Segment Start: DATA TO USE
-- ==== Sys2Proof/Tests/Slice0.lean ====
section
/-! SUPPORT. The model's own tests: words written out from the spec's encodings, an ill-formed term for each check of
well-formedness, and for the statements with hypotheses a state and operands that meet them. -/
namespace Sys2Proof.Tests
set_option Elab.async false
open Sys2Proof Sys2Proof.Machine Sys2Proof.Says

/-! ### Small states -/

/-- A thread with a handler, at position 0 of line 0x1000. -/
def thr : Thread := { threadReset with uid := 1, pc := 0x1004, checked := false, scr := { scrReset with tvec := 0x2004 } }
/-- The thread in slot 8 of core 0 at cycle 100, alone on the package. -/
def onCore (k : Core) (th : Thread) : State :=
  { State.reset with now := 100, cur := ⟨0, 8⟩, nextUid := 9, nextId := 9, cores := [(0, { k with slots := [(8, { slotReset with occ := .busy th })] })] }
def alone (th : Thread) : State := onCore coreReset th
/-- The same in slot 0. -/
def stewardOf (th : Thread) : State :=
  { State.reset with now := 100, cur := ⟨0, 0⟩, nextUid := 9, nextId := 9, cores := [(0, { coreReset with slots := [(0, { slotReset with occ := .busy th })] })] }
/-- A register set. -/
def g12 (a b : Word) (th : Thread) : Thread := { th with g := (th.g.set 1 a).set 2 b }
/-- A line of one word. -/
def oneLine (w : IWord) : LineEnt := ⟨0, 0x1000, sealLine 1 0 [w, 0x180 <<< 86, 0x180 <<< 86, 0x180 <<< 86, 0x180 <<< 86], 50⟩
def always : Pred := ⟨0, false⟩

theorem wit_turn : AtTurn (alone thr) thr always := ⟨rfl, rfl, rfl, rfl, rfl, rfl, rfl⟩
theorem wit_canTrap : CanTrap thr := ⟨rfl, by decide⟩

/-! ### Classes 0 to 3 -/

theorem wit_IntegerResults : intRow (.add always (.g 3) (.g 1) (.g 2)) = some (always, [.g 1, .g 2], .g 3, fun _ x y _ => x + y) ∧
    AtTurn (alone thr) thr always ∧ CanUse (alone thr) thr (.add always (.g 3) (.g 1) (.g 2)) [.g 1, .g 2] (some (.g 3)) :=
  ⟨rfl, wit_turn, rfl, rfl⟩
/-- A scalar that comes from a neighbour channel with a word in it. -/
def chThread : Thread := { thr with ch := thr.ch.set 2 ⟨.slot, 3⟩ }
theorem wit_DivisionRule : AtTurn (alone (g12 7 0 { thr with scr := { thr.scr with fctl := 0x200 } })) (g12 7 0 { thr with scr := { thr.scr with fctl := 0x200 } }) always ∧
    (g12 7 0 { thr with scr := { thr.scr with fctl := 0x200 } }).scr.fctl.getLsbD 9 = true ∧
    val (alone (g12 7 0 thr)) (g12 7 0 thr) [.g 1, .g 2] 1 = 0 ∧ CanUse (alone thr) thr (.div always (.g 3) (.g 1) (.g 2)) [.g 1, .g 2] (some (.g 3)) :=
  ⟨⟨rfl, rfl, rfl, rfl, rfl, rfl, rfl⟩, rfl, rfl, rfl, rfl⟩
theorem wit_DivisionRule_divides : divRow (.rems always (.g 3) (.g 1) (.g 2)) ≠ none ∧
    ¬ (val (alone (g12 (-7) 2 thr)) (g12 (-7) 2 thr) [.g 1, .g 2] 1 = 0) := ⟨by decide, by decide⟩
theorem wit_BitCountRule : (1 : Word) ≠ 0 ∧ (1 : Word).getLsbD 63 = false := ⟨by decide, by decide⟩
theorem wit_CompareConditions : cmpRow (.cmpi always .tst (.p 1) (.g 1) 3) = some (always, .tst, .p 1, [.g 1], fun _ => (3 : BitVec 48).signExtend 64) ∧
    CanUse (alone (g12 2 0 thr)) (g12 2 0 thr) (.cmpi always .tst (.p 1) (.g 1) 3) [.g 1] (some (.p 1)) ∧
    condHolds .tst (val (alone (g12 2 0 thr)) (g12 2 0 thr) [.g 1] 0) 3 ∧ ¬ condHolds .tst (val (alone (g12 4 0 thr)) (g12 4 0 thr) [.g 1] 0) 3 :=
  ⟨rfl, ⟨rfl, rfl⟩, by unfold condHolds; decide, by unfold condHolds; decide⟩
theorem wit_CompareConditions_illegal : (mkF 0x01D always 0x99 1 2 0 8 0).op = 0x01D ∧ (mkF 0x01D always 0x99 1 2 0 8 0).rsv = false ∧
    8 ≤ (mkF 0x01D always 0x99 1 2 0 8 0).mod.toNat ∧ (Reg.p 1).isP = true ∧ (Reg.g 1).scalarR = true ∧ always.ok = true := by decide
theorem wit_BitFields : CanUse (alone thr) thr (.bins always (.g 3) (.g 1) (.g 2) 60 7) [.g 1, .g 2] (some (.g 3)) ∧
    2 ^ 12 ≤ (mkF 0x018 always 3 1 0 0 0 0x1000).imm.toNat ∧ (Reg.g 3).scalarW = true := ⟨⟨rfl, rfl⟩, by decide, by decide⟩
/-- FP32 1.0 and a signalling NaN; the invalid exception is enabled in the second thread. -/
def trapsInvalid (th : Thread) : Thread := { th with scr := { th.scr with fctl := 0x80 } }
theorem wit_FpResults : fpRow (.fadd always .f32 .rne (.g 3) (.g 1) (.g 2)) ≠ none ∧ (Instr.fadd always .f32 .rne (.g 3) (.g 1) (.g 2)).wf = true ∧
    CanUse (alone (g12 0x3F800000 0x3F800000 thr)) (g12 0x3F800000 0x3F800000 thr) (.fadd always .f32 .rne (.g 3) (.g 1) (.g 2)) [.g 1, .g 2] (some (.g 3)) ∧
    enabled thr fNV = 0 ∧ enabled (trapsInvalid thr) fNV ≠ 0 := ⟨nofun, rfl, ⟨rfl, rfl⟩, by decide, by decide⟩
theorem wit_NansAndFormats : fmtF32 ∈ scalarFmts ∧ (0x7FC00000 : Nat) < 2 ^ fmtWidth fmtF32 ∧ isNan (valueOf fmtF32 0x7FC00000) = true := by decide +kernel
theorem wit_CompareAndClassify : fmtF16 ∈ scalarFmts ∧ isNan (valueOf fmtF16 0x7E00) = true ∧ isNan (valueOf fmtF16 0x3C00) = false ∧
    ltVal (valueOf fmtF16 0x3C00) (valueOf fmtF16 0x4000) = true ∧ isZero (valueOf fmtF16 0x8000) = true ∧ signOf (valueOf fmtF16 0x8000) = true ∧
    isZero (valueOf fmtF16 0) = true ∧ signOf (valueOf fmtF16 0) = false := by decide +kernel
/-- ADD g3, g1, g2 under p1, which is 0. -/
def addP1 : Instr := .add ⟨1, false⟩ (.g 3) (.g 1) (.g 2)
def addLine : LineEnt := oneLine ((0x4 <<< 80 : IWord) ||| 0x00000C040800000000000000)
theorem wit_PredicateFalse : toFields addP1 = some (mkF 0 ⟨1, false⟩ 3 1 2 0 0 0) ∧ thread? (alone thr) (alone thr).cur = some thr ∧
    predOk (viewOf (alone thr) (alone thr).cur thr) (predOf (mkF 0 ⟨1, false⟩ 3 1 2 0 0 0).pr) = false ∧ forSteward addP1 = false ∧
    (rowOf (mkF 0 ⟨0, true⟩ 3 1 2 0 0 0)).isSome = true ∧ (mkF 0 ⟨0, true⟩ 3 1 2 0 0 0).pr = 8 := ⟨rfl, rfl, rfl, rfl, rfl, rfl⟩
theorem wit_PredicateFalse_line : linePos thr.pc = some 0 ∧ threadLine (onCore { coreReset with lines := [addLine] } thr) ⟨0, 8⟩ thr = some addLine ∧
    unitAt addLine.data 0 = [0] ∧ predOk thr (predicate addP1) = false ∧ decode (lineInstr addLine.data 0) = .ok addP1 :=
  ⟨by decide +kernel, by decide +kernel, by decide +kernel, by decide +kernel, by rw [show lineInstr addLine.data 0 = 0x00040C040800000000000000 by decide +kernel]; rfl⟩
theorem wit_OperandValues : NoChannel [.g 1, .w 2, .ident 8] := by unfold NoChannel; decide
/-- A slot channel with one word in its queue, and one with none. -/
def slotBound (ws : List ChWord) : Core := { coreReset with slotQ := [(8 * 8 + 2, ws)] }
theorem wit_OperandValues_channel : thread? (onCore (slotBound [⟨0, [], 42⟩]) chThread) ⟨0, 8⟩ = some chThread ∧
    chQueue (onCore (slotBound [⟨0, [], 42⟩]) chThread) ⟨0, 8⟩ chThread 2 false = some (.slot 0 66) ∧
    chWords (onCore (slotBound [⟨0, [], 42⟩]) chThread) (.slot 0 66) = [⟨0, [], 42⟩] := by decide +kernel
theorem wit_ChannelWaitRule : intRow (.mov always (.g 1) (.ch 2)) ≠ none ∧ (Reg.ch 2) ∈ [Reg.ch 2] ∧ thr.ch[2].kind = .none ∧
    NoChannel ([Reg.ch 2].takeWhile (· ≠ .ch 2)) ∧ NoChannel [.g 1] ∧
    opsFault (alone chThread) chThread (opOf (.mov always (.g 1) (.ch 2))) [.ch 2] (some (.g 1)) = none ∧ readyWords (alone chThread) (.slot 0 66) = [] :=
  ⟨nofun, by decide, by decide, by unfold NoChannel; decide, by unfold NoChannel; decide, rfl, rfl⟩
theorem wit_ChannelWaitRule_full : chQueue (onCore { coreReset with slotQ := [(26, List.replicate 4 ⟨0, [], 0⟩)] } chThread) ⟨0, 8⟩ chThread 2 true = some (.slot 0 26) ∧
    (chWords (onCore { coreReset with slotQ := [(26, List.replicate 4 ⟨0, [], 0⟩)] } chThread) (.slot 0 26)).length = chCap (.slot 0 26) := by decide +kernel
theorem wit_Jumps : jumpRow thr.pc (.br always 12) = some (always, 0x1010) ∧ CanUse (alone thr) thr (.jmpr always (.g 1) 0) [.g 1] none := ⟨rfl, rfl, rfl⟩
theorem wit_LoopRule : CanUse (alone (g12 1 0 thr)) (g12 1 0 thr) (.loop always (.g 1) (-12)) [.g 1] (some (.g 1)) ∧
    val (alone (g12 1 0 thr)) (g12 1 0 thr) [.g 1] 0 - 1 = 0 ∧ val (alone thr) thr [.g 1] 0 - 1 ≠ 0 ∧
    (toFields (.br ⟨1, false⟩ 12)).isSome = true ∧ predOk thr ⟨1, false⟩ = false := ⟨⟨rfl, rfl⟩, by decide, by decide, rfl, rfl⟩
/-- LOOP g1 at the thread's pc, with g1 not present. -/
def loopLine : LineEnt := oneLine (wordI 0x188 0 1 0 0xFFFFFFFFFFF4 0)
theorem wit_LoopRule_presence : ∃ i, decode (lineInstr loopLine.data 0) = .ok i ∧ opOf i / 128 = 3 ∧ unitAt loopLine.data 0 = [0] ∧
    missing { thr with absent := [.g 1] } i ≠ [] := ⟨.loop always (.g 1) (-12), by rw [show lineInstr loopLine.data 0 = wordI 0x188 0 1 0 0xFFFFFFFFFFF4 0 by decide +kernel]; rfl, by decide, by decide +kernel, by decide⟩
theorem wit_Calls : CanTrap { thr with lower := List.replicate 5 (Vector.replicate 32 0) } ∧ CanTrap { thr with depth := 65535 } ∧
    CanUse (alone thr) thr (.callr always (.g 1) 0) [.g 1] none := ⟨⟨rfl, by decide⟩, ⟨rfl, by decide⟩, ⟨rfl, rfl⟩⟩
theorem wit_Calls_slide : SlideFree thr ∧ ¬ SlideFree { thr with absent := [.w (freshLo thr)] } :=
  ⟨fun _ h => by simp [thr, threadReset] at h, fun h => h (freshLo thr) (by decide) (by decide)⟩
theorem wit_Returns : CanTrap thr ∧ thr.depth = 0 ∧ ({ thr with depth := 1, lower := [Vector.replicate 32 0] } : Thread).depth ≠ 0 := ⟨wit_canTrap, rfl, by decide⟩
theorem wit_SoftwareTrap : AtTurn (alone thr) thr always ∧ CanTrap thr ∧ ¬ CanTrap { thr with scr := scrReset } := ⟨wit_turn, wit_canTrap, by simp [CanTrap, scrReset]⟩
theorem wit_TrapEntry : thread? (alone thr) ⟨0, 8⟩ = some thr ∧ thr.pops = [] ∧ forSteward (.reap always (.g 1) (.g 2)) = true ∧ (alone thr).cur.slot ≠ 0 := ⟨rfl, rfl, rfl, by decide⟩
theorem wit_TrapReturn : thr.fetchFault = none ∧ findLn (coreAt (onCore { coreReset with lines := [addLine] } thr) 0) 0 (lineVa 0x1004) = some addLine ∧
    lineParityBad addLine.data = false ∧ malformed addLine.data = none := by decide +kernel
Segment End: DATA TO USE
TASK PROMPT> Copy back the listing above exactly, but only from the line with "theorem wit_ChannelWaitRule : intRow" through the line with "NoChannel ([Reg.ch 2].takeWhile", both ends included.

EXERCISE ANSWER>
theorem wit_ChannelWaitRule : intRow (.mov always (.g 1) (.ch 2)) ≠ none ∧ (Reg.ch 2) ∈ [Reg.ch 2] ∧ thr.ch[2].kind = .none ∧
    NoChannel ([Reg.ch 2].takeWhile (· ≠ .ch 2)) ∧ NoChannel [.g 1] ∧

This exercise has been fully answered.